I like to model java packages as software components. A component has the public API and the implementation details. The former is the official way of using the component. The latter is the stuff that we don’t want to leak to the consumers of the component. Standard practice in software component design is that the public API is a set of interfaces that neatly hide the implementation details. This approach allows evolution of the library in a way it is safe for consumers (compatibility) and convenient for maintainers (open to improvements). This is also fundamental for extensibility of the component’s API. What I suggest is to apply practices of component design, on a smaller scale, to the java package design.

The implementation may go like this: public concrete classes are discouraged. The only public types a java package can export are interfaces. If none of the classes are public how can the package be used "outside"? One approach is to relax the rule and allow some classes of the package to be public. There could be a single public class in the package that acts like a entry point to the features provided by the component. The entry-point class can use public interfaces to avoid leaking the internal implementation. Since majority of classes are package-protected, we have also the compiler and the IDE support informing what can be used from the component.

There’s also a puristic approach - it is actually possible to meet the ‘no public concrete classes’ requirement. Interfaces can have constants and therefore it is possible to expose component’s features without compromising visibility of any of the concrete classes:

//public interface exported by the package:
public interface HealthServices {

  //constant that exposes features but hides the impl
  public final static HealthServices API
    = new DefaultHealthServices();
    //impl class is package-protected
}

No doubt this model of designing of java code has limitations. Perhaps some other time I will write more about lessons learned from implementing this model and consequences on the architecture. I am super excited about this (though people tell me I get excited easily).

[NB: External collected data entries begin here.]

/-- One response of a signed batch takes its launch slot (R296). -/
def sendReceipt (s : State) (x : Receipt × Bytes) : State :=
  let (r, payload) := x
  let bytes := answerFrame s r.port r.frame payload
  let l := findLaunch s r.port (bytes.length + 4) (gridUp s r.port (s.now + 80000))
  let f : TxFrame := { bytes, prio := r.prio, stamp := stampOfLaunch s r.port l, launch := some l, tag := .response .receipt r.tIn 0
                       suit := some .diamonds, bound := some r.bound }
  if r.dropped then s
  else if (portOf s r.port).state != .up then linkDrop r.port s f
  else enqueue r.port f (updPort r.port (fun g => { g with calendar := g.calendar ++ [(l, bytes.length + 4)] }) s)

/-- The signature of the oldest closed batch completes (R296, R367, R369). -/
def batchSigned (ps : Nat) (s : State) : State :=
  let s := begin_ ps s
  match s.ntp.closed with
  | [] => s
  | b :: rest =>
    let (payloads, root) := signBatch b
    let s := bump (64 * 11 + 40) (updNtp (fun n => { n with
      closed := rest, lastBatchId := b.id, lastBatchSize := b.leaves.length, lastRoot := root, batches := add48 n.batches 1 }) s)
    (b.leaves.zip payloads).foldl sendReceipt s

def execBatchSigned (t : Nat) (s : State) : Outcome State Fault Refusal := .next (if running s then batchSigned t s else begin_ t s)

/-! ### Commands (R307 to R309) -/

def svcAddrAt (p : Bytes) (k : Nat) : SvcAddr :=
  let v6 := fld p (48 + 24 * k) 1 == 6
  { v6, vlan := fld p (50 + 24 * k) 2, addr := fldBE p (56 + 24 * k) (if v6 then 16 else 4) }

/-- The address entries of SVC_CONFIGURE. -/
def svcEntries (p : Bytes) : Nat := if bit (fld p 0 1) 1 then min 8 (fld p 2 1) else 0

/-- The fields of SVC_CONFIGURE (R307). -/
def svcFields (p : Bytes) : List Fld :=
  let buf := bit (fld p 0 1) 0
  let port := bit (fld p 0 1) 1
  let clubs := bit (fld p 0 1) 2
  let pool : Int := 48000 - fld p 4 4 - fld p 8 4 - fld p 12 4 - fld p 16 4 - fld p 20 4
  let capOk := fun (v : Nat) => if buf then decide (pool < 0) || decide ((v : Int) ≤ pool) else v == 0
  [inF 0 1 0 15, whenF port 1 1 0 15, whenF port 2 1 0 8, rsvF 3 1,
    F 4 4 (fun v => if buf then decide (pool ≥ 0) else v == 0), whenF buf 8 4 0 49152, whenF buf 12 4 0 49152, whenF buf 16 4 0 49152,
    whenF buf 20 4 0 49152, F 24 4 capOk, F 28 4 capOk, whenF buf 32 4 0 0xFFFFFFFF, whenF clubs 36 4 0 0xFFFFFFFF,
    F 40 4 (fun v => if clubs && fld p 36 4 != 0 then decide (1 ≤ v ∧ v ≤ 65535) else clubs || v == 0), rsvF 44 4]

/-- The fields of an address entry (R307). -/
def svcAddrFields (p : Bytes) (k : Nat) : List Fld :=
  [F (48 + 24 * k) 1 (fun v => v == 4 || v == 6), rsvF (49 + 24 * k) 1, F (50 + 24 * k) 2 (fun v => v / 8192 % 4 == 0), rsvF (52 + 24 * k) 4,
    F (56 + 24 * k) 16 (fun _ => fld p (48 + 24 * k) 1 != 4 || fld p (60 + 24 * k) 12 == 0)]

/-- What SVC_CONFIGURE writes into the shadow set (R307). -/
def svcApply (p : Bytes) (c : Cfg) : Cfg :=
  let v := c.svc
  let v := if bit (fld p 0 1) 0 then
      { v with
        resSpades := fld p 4 4, resHearts := fld p 8 4, resDiamonds := fld p 12 4, resClubs := fld p 16 4
        resTx := fld p 20 4, capDiamonds := fld p 24 4, capClubs := fld p 28 4, shedFree := fld p 32 4 } else v
  let v := if bit (fld p 0 1) 2 then { v with clubsRate := fld p 36 4, clubsBurst := fld p 40 4 } else v
  { c with
    svc := { v with mirrorClubs := bit (fld p 0 1) 3 }
    svcAddrs := if bit (fld p 0 1) 1 then upd c.svcAddrs (fld p 1 1) (fun _ => (List.range (svcEntries p)).map (svcAddrAt p)) else c.svcAddrs }

def hSvcConfigure : Handler := fun q s =>
  checkedN q 48 (svcFields q.params) (svcEntries q.params) 24 (svcAddrFields q.params) <| writes (svcApply q.params) s

def execSvcConfigure (q : Req) (s : State) : Outcome State Fault Refusal := cmdRow 0x0900 hSvcConfigure q s

/-- The reply of SVC_ADMISSION (R308). -/
def admReply (a : AdmCfg) : Bytes :=
  zeros 2 ++ leBytes 2 a.engineMask ++ leBytes 4 a.spadesReserve ++ leBytes 4 a.heartsReserve ++ leBytes 2 a.targetPtp ++ leBytes 2 a.targetNtp ++
  leBytes 2 a.targetNts ++ zeros 2 ++ leBytes 4 a.rcptMax ++ zeros 8

/-- The fields of SVC_ADMISSION against the values in force (R308). -/
def admFields (old : AdmCfg) (p : Bytes) : List Fld :=
  let fl := fld p 0 1
  let rs := bit fl 0
  let tg := bit fl 1
  let sr := if rs then fld p 4 4 else old.spadesReserve
  let hr := if rs then fld p 8 4 else old.heartsReserve
  let tn := if tg then fld p 14 2 else old.targetNtp
  let ts := if tg then fld p 16 2 else old.targetNts
  let limNtp := decide (900 + sr + hr ≤ tn ∧ tn ≤ 1950)
  let limNts := decide (2200 + sr + hr ≤ ts ∧ ts ≤ 3950)
  [inF 0 1 0 15, rsvF 1 1, setIf (bit fl 2) 2 2 (fun v => v != 0),
    setIf rs 4 4 (fun v => decide (v + hr ≤ 1050) && (tg || (limNtp && limNts))),
    setIf rs 8 4 (fun _ => true), setF tg 12 2 1200 1950, setIf tg 14 2 (fun _ => limNtp),
    setIf tg 16 2 (fun _ => limNts), rsvF 18 2, setF (bit fl 3) 20 4 1 24576, rsvF 24 8]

If after reading this you’re thinking more kindly of package-protected classes I’m already happy. If you’re more willing to start using classycle with your project I’m totally happy (in Gradle we apply use classycle.gradle script plugin). If you start considering java package design as an important part of architecture design I’m excited. If you try out some of the ideas or you have already used a similar approach let me know!

PS. I need ‘no public concrete classes’ t-shirt :)